First, set up a data frame that contains every combination of parameters you want to explore using the crossing()
function. The function seq()
makes a vector ranging from the first argument to the second, in steps of the third (e.g., seq(30, 60, 5)
makes the vector c(30, 35, 40, 45, 50, 55, 60)
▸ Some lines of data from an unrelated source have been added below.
/-- A ring port's state. -/
def Dev.port (d : Dev) (p : Nat) : PortState := nth d.ports p PortState.init

/-- Changes a ring port's state. -/
def Dev.setPort (d : Dev) (p : Nat) (f : PortState → PortState) : Dev := { d with ports := putAt d.ports p PortState.init (f (d.port p)) }

/-- Whether a port is in use (R64). -/
def Dev.inUse (d : Dev) (p : Nat) : Bool := d.is (RING_CTRL_EN p)

/-- The ends a port drives (R64). -/
def Dev.ends (d : Dev) (p : Nat) : List Nat :=
  if d.is (RING_CTRL_DPX p) then [d.get (RING_CTRL_OWNEND p)] else [0, 1]

/-- The arm that the port's cells belong to (R94). -/
def Dev.portArm (d : Dev) (p : Nat) : Nat := d.get (RING_MAP_ARM p)

/-- The ports in use of an arm. -/
def Dev.armPorts (d : Dev) (a : Nat) : List Nat := ringPorts.filter (fun p => d.inUse p && d.portArm p == a)

/-- The discovered cells of a port, by cell index. -/
def Dev.portCells (d : Dev) (p : Nat) : List Nat := (List.range (d.port p).discovered).map (fun i => 128 * p + i)

/-- Whether a cell is mapped (R519). -/
def Dev.mapped (d : Dev) (c : Nat) : Bool := d.is (CELL_W1C_MAPPED c)

/-- The mapped cells of an arm in order of cell index (R94). -/
def Dev.armCells (d : Dev) (a : Nat) : List Nat :=
  (ringPorts.filter (fun p => d.portArm p == a)).flatMap
    (fun p => (d.portCells p).filter (fun c => d.mapped c && d.get (CELL_W1C_ARM c) == a))

/-! ### Memory errors -/

/-- Holds the location of an error (MEM_ERRLOC): the first after the last read; an uncorrectable one replaces a correctable. -/
def Dev.errLoc (d : Dev) (mem : Nat) (uncorr : Bool) (port addr : Nat) : Dev :=
  if d.is MEM_ERRLOC_VALID ∧ (d.is MEM_ERRLOC_UNCORR ∨ uncorr = false) then d
  else d.set MEM_ERRLOC_VALID 1 |>.set MEM_ERRLOC_MEM mem |>.setB MEM_ERRLOC_UNCORR uncorr |>.set MEM_ERRLOC_PORT port
    |>.set MEM_ERRADDR_ADDR (addr / 8)

/-- An error in a DDR4 beat (R419). -/
def Dev.ddrFault (d : Dev) (k : DdrFault) (port addr : Nat) : Dev :=
  match k with
  | .ce => d.raise MEM_EVT_EVT 4 |>.count MEM_CECNT_DDRCE 1 |>.errLoc 3 false port addr
  | .ue => d.raise MEM_EVT_EVT 5 |>.count MEM_ERRCNT_UE 1 |>.errLoc 3 true port addr
  | .adr => d.raise MEM_EVT_EVT 6 |>.count MEM_ERRCNT_UE 1 |>.errLoc 3 true port addr

/-- An uncorrectable error in a word of MRAM (R418). -/
def Dev.mramUe (d : Dev) (addr : Nat) : Dev :=
  d.raise MEM_EVT_EVT 3 |>.count MEM_ERRCNT_UE 1 |>.errLoc 2 true 0x7F addr

end Sys2Proof.Machine
end

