-- ==== Sys2Proof/Machine/Live.lean ====
section
/-! DEFINITION. Registers whose value follows from other state at the moment of the read: summaries (R23, R30 to R32), times
(R159, R162), counts, fuse and MRAM contents (R14, R466, R479). -/

namespace Sys2Proof.Machine

open Sys2Proof

/-! ### Attention (R23) -/

/-- Whether an enabled flag of a register is set: flags and enables stand in the low bits of two registers. -/
def Dev.flagged (d : Dev) (flags enables : Nat) : Bool := d.word flags &&& d.word enables != 0

/-- A summary bit. -/
def bitIf (b : Bool) (n : Nat) : Nat := if b then 2 ^ n else 0

/-- A lane's attention output. -/
def Dev.laneAttn (d : Dev) (n : Nat) : Bool := d.flagged (LANE_EVT n) (LANE_ATTN_EN n)

/-- A ring port's summary bit, with its two lanes. -/
def Dev.ringAttn (d : Dev) (p : Nat) : Bool :=
  d.flagged (RING_EVT p) (RING_ATTN_EN p) || d.laneAttn (2 * p) || d.laneAttn (2 * p + 1)

/-- TOP_DSUM_CTRL. CYC's flags stand in CYC_STAT[6:0]. -/
def Dev.sumCtrl (d : Dev) : Nat :=
  maskWhere 12 (fun a => d.flagged (ARM_EVT a) (ARM_ATTN_EN a)) + bitIf (d.flagged CYC_STAT CYC_ATTN_EN) 12
    + bitIf (d.flagged SCH_EVT SCH_ATTN_EN || allArms.any (fun a => d.flagged (SCH_AEVT a) (SCH_AATTN_EN a))) 13
    + bitIf (d.flagged LOOP_EVT LOOP_ATTN_EN) 14

/-- TOP_DSUM_RING. -/
def Dev.sumRing (d : Dev) : Nat := maskWhere 48 d.ringAttn

/-- TOP_DSUM_TIME. -/
def Dev.sumTime (d : Dev) : Nat := bitIf (d.flagged TIM_EVT TIM_ATTN_EN) 0 + bitIf (d.flagged CLK_EVT CLK_ATTN_EN) 1

/-- Whether a recorder instance holds an attention flag: by the enables it took at its last arming, before that as they stand (R276). -/
def Dev.recAttn (d : Dev) (n : Nat) : Bool :=
  match d.rcd.insts[n]? with
  | some x => if x.taken then d.get (REC_EVT_EVT n) &&& x.cfg.getF (REC_ATTN_EN_EN n) != 0 else d.flagged (REC_EVT n) (REC_ATTN_EN n)
  | none => false

/-- TOP_DSUM_MEAS. -/
def Dev.sumMeas (d : Dev) : Nat :=
  bitIf (d.flagged ADC_EVT ADC_ATTN_EN) 0
    + 2 * maskWhere 4 (fun n => d.recAttn n || (n == 0 && d.flagged REC_GEVT REC_GATTN_EN))

/-- TOP_DSUM_DPX. -/
def Dev.sumDpx (d : Dev) : Nat :=
  bitIf (d.flagged DPX_EVT DPX_ATTN_EN || d.flagged DPX_WEVT DPX_WATTN_EN) 0 + 2 * maskWhere 4 (fun i => d.laneAttn (96 + i))

/-- TOP_DSUM_SAFE. -/
def Dev.sumSafe (d : Dev) : Nat := bitIf (d.flagged SAF_EVT SAF_ATTN_EN) 0

/-- TOP_DSUM_PLAT. -/
def Dev.sumPlat (d : Dev) : Nat :=
  bitIf (d.flagged HIF_EVT HIF_ATTN_EN) 0
    + 2 * maskWhere 4 (fun n => d.flagged (SVC_PEVT n) (SVC_PATTN_EN n) || (n == 0 && d.flagged SVC_EVT SVC_ATTN_EN))
    + bitIf (d.flagged ARB_EVT ARB_ATTN_EN) 5 + bitIf (d.flagged MEM_EVT MEM_ATTN_EN) 6 + bitIf (d.flagged RST_EVT RST_ATTN_EN) 7

/-- TOP_DSUM_SECU. -/
def Dev.sumSecu (d : Dev) : Nat :=
  bitIf (d.flagged SEC_EVT SEC_ATTN_EN) 0 + bitIf (d.flagged AUD_EVT AUD_ATTN_EN) 1 + bitIf (d.flagged DIAG_EVT DIAG_ATTN_EN) 2

/-- TOP_STAT[7:0]. -/
def Dev.domains (d : Dev) : Nat :=
  bitIf (d.sumCtrl != 0) 0 + bitIf (d.sumRing != 0) 1 + bitIf (d.sumMeas != 0) 2 + bitIf (d.sumTime != 0) 3
    + bitIf (d.sumDpx != 0) 4 + bitIf (d.sumSafe != 0) 5 + bitIf (d.sumPlat != 0) 6 + bitIf (d.sumSecu != 0) 7

/-- TOP_STAT (R30). SAFEOK shows both SAFE_OK balls energised, as read back. -/
def Dev.topStat (d : Dev) : Nat :=
  d.domains + d.dstate.code * 2 ^ 12 + d.role.code * 2 ^ 16 + bitIf (d.bit SAF_PIN_PINS 6 && d.bit SAF_PIN_PINS 7) 19 + bitIf (d.is SAF_STAT_SAFDEG) 20
    + bitIf (d.is CLK_STAT_CLKDEG) 21 + bitIf (ringPorts.any (fun p => d.inUse p && d.is (RING_STAT_SPATH p))) 22

/-- TOP_ARMSTATE (R31). -/
def Dev.armStates (d : Dev) : Nat :=
  allArms.foldl (fun n a => n + (if (d.armCells a).isEmpty then 0 else (d.arm a).code) * 4 ^ a) 0

/-- The TOP registers that follow other state. DESIGN CHOICE, log entries 11, 70. -/
def Dev.liveTop (d : Dev) (nv : Nonvol) (off : Nat) : Option Nat :=
  if off = TOP_REV then some ((d.word off).toNat + nv.fuses.grade % 16 * 256)
  else if off = TOP_UID_LO then some nv.fuses.uid.toNat
  else if off = TOP_UID_HI then some (nv.fuses.uid.toNat / 2 ^ 32)
  else if off = TOP_CAP1 then
    some ((d.word off).toNat + bitIf nv.fuses.testen 0 + countOver [1, 2, 3, 4] (fun s => (nv.slot s).valid) * 16)
  else if off = TOP_STAT then some d.topStat
  else if off = TOP_ARMSTATE then some d.armStates
  else if off = TOP_DSUM_CTRL then some d.sumCtrl
  else if off = TOP_DSUM_RING_LO then some d.sumRing
  else if off = TOP_DSUM_RING_HI then some (d.sumRing / 2 ^ 32)
  else if off = TOP_DSUM_TIME then some d.sumTime
  else if off = TOP_DSUM_MEAS then some d.sumMeas
  else if off = TOP_DSUM_DPX then some d.sumDpx
  else if off = TOP_DSUM_SAFE then some d.sumSafe
  else if off = TOP_DSUM_PLAT then some d.sumPlat
  else if off = TOP_DSUM_SECU then some d.sumSecu
  else none

/-! ### Times and counts -/

/-- ns since t₀ of the current cycle, as 32 bits; 0 before the first cycle. DESIGN CHOICE, log entry 11. -/
def Dev.phaseWord (d : Dev) : Nat := if d.cyc.inCycle then d.phaseNs % 2 ^ 32 else 0

/-- SCH_ICAL's TAPS: the smallest accepted, whether it applies yet or not; 0 while none is (R229). -/
def Dev.icalTaps (d : Dev) : Nat :=
  match d.sch.interps.filterMap (fun i => i.next.orElse (fun _ => i.taps)) with
  | [] => 0
  | t :: ts => listMin ts t

/-- Time in µs since an interpolator's last acceptance, saturating. -/
def Dev.interpAge (d : Dev) (i : Interp) : Nat := if i.taps.isNone ∧ i.next.isNone then 0xFFFF else min ((d.time.up - i.at_) / 1000) 0xFFFF

/-- SCH_STAT.ICALOK (R230). -/
def Dev.icalOk (d : Dev) : Bool :=
  d.sch.interps.all (fun i => (i.taps.isSome || i.next.isSome) && !i.rejected &&
    decide (d.time.up - i.at_ ≤ 4000 * max (d.get SCH_ICALCFG_INTERVAL) 1))

/-- SAF_RINGMIN: the ring timer that runs with the least time remaining, lowest port on a tie. -/
def Dev.ringMin (d : Dev) : Nat :=
  let rem := fun p => (d.ringTimer p).remain d.time.cio (d.get SAF_TDEG1_TRING)
  let (p, r) := ringPorts.foldl (fun (b : Nat × Nat) p => if rem p < b.2 then (p, rem p) else b) (0, 0x3FFF)
  p * 2 ^ 24 + r

/-- Seconds of a number of ns, rounded up. -/
def seconds (ns : Nat) : Nat := (ns + 999999999) / 1000000000

/-- The registers of blocks from CLK to DPX that follow other state. DESIGN CHOICE, log entry 11. -/
def Dev.liveMid (d : Dev) (off : Nat) : Option Nat :=
  if off = CLK_GUSE0 then some d.gateUse0
  else if off = CLK_GUSE1 then some d.gateUse1
  else if off = RST_STAT then some (RST_STAT_PSTATE.into (d.word off) d.powerState).toNat
  else if off = CYC_PHASE then some d.phaseWord
  else if TIM_TB_NS 0 ≤ off ∧ off < TIM_TB_NS 4 then
    let n := (off - TIM_TB_NS 0) / 8
    some (if off % 8 = 0 then (nsOf (d.tb n)).toNat else (fracOf (d.tb n)).toNat)
  else if off = TIM_STAT then some (TIM_STAT_SLEWING.into (d.word off) (if d.time.slew = 0 then 0 else 1)).toNat
  else if off = SCH_STAT then some (SCH_STAT_ICALOK.into (d.word off) (if d.icalOk then 1 else 0)).toNat
  else if off = SCH_ICAL then some (listMax (d.sch.interps.map d.interpAge) * 2 ^ 16 + d.icalTaps)
  else if off = DPX_INGLEN then some d.ingotLen
  else if off = DPX_WSTAT then
    let hb := fun (u : WitUnit) => match u.at_ with | some t => decide (d.time.cio - t < d.get DPX_WTO_WTO) | none => false
    some (DPX_WSTAT_HBB.into (DPX_WSTAT_HBA.into (d.word off) (if hb d.dpx.wit.a then 1 else 0)) (if hb d.dpx.wit.b then 1 else 0)).toNat
  else none

/-- The saturated count of a flow's items that wait (SVC_FSTAT). -/
def Dev.flowQueued (d : Dev) (f : Nat) : Nat := min (d.svc.ready.filter (fun x => x.flow == f)).length 0xFFFF

/-- The registers of SAF, HIF, SVC and ARB that follow other state; SVC_ENQRES and SVC_CANRES are the origin's own (R398). -/
def Dev.liveHost (d : Dev) (o : Origin) (nv : Nonvol) (off : Nat) : Option Nat :=
  if off = SAF_TREM then
    some (d.saf.ck.remain d.time.cio (d.get SAF_TDEG0_TCLK) * 2 ^ 16 + d.saf.sc.remain d.time.cio (d.get SAF_TDEG0_TSAF))
  else if off = SAF_RINGMIN then some d.ringMin
  else if off = SAF_CCVCONF_LO then some nv.mram.ccvconf.toNat
  else if off = SAF_CCVCONF_HI then some (nv.mram.ccvconf.toNat / 2 ^ 32)
  else if off = SAF_CONF then
    some (SAF_CONF_LOCKREM.into (d.word off) (match d.saf.lockUntil with | some t => seconds (t - d.time.cio) | none => 0)).toNat
  else if off = HIF_GPIOIN then 
    some ((d.hif.gpioDrv &&& d.hif.gpioLvl) ||| (~~~d.hif.gpioDrv &&& Config.gpioInput d.time.cio)).toNat
  else if off = SVC_FILL then some (d.svc.readyOn * 2 ^ 16 + d.svc.delayOn)
  else if off = SVC_SPILLN then some (min d.svc.readySp 0xFFFF * 2 ^ 16 + min d.svc.delaySp 0xFFFF)
  else if off = SVC_ENQRES then some (d.enqCopy o).res.toNat
  else if off = SVC_CANRES then some (d.enqCopy o).canres.toNat
  else if SVC_PNEXT 0 ≤ off ∧ off ≤ SVC_PNEXT 3 ∧ (off - SVC_PNEXT 0) % 0x40 = 0 then some (d.nextEv ((off - SVC_PNEXT 0) / 0x40))
  else if SVC_FSTAT 0 ≤ off ∧ off ≤ SVC_FSTAT 255 ∧ (off - SVC_FSTAT 0) % 0x10 = 0 then
    let f := (off - SVC_FSTAT 0) / 0x10
    some ((SVC_FSTAT_QUEUED f).into (d.word off) (d.flowQueued f)).toNat
  else if ARB_PSTAT 0 ≤ off ∧ off < ARB_PSTAT 72 then some (d.arbStat ((off - ARB_PSTAT 0) / 4)).toNat
  else none

/-! ### Fuses, MRAM and security -/

/-- SEC_STAT (R466, R474, R478). -/
def Dev.secStat (d : Dev) (nv : Nonvol) : Nat :=
  maskWhere 5 (fun s => (nv.slot s).damaged) * 2 ^ 24 + maskWhere 5 (fun s => (nv.slot s).revoked) * 2 ^ 16
    + maskWhere 5 (fun s => (nv.slot s).valid) * 2 ^ 8 + bitIf (decide (2 ^ 40 ≤ nv.mram.attIdx)) 4
    + bitIf (d.unlocked 1) 1 + bitIf (d.unlocked 2) 2 + bitIf (d.unlocked 3) 3 + bitIf d.sec.op.isSome 0

/-- The registers of SEC, DIAG and AUD that follow other state. -/
def Dev.liveSecu (d : Dev) (nv : Nonvol) (off : Nat) : Option Nat :=
  if off = SEC_STAT then some (d.secStat nv)
  else if SEC_CHAL 0 ≤ off ∧ off < SEC_CHAL 4 then
    some ((Config.challenge d.sec.draws).toNat / 2 ^ (32 * ((off - SEC_CHAL 0) / 4)))
  else if off = SEC_UNLREM then some (min (listMax (d.sec.unlocks.map (fun u => seconds (u.2.1 - d.time.up)))) 0xFFFF)
  else if off = SEC_ATTIDX_LO then some nv.mram.attIdx
  else if off = SEC_ATTIDX_HI then some (nv.mram.attIdx / 2 ^ 32 % 256)
  else if off = SEC_SVN then some (nv.mram.svn.zipIdx.foldl (fun n x => n + x.1 % 256 * 256 ^ x.2) 0)
  else if SEC_IDREC 0 ≤ off ∧ off < SEC_IDREC 725 then some (nth nv.fuses.idrec ((off - SEC_IDREC 0) / 4) 0).toNat
  else if off = DIAG_STAT then some (DIAG_STAT_MBRUN.into (d.word off) (if d.dstate = .boot then 0 else 1)).toNat
  else if off = AUD_STAT then some (AUD_STAT_WRAPPED.into (d.word off) (if nv.mram.wrapped then 1 else 0)).toNat
  else if off = AUD_HEAD then some (match nv.mram.log.head? with | some e => e.seq.toNat | none => 0)
  else if off = AUD_TAIL then some (match nv.mram.log.getLast? with | some e => e.seq.toNat | none => 0)
  else if off = AUD_ANCHOR_LO then some nv.anchor.toNat
  else if off = AUD_ANCHOR_HI then some (nv.anchor.toNat / 2 ^ 32)
  else none

/-- A register's value as an origin reads it, before any side effect of the read. DESIGN CHOICE, DEDUCED, log entries 11, 13,
41. -/
def Dev.peek (d : Dev) (nv : Nonvol) (o : Origin) (off : Nat) : Word :=
  let v :=
    if off < 0x010000 then d.liveTop nv off
    else if off < 0x210000 then d.liveMid off
    else if off < 0x260000 then d.liveHost o nv off
    else if off < 0x400000 then d.liveSecu nv off
    else none
  match v with
  | some n => dw n
  | none => d.word off

end Sys2Proof.Machine
end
). If you don’t want to vary a parameter, set it to a single value.
params <- crossing(
n1 = seq(30, 120, 5),
m1 = seq(0, 0.5, 0.1),
sd1 = 1,
m2 = 0,
sd2 = 1
) %>%
mutate(n2 = n1)
You can now use the function pmap_dfr
to iterate over the rows of the params
data table, using the values as arguments to the function my_t_sim
.
results <- pmap_dfr(params, my_t_sim)
d | t | df | p |
---|---|---|---|
-0.2321 | -0.8836 | 55.35 | 0.3807 |
0.3326 | 1.2663 | 53.97 | 0.2108 |
0.2874 | 1.0944 | 56.30 | 0.2784 |
0.2734 | 1.0410 | 50.49 | 0.3028 |
0.5160 | 1.9647 | 57.99 | 0.0542 |
0.1670 | 0.6361 | 57.81 | 0.5273 |
You can also wrap this in an anonymous function and do some more processing on the results, like running each combination 100 times and adding the parameters to the data table.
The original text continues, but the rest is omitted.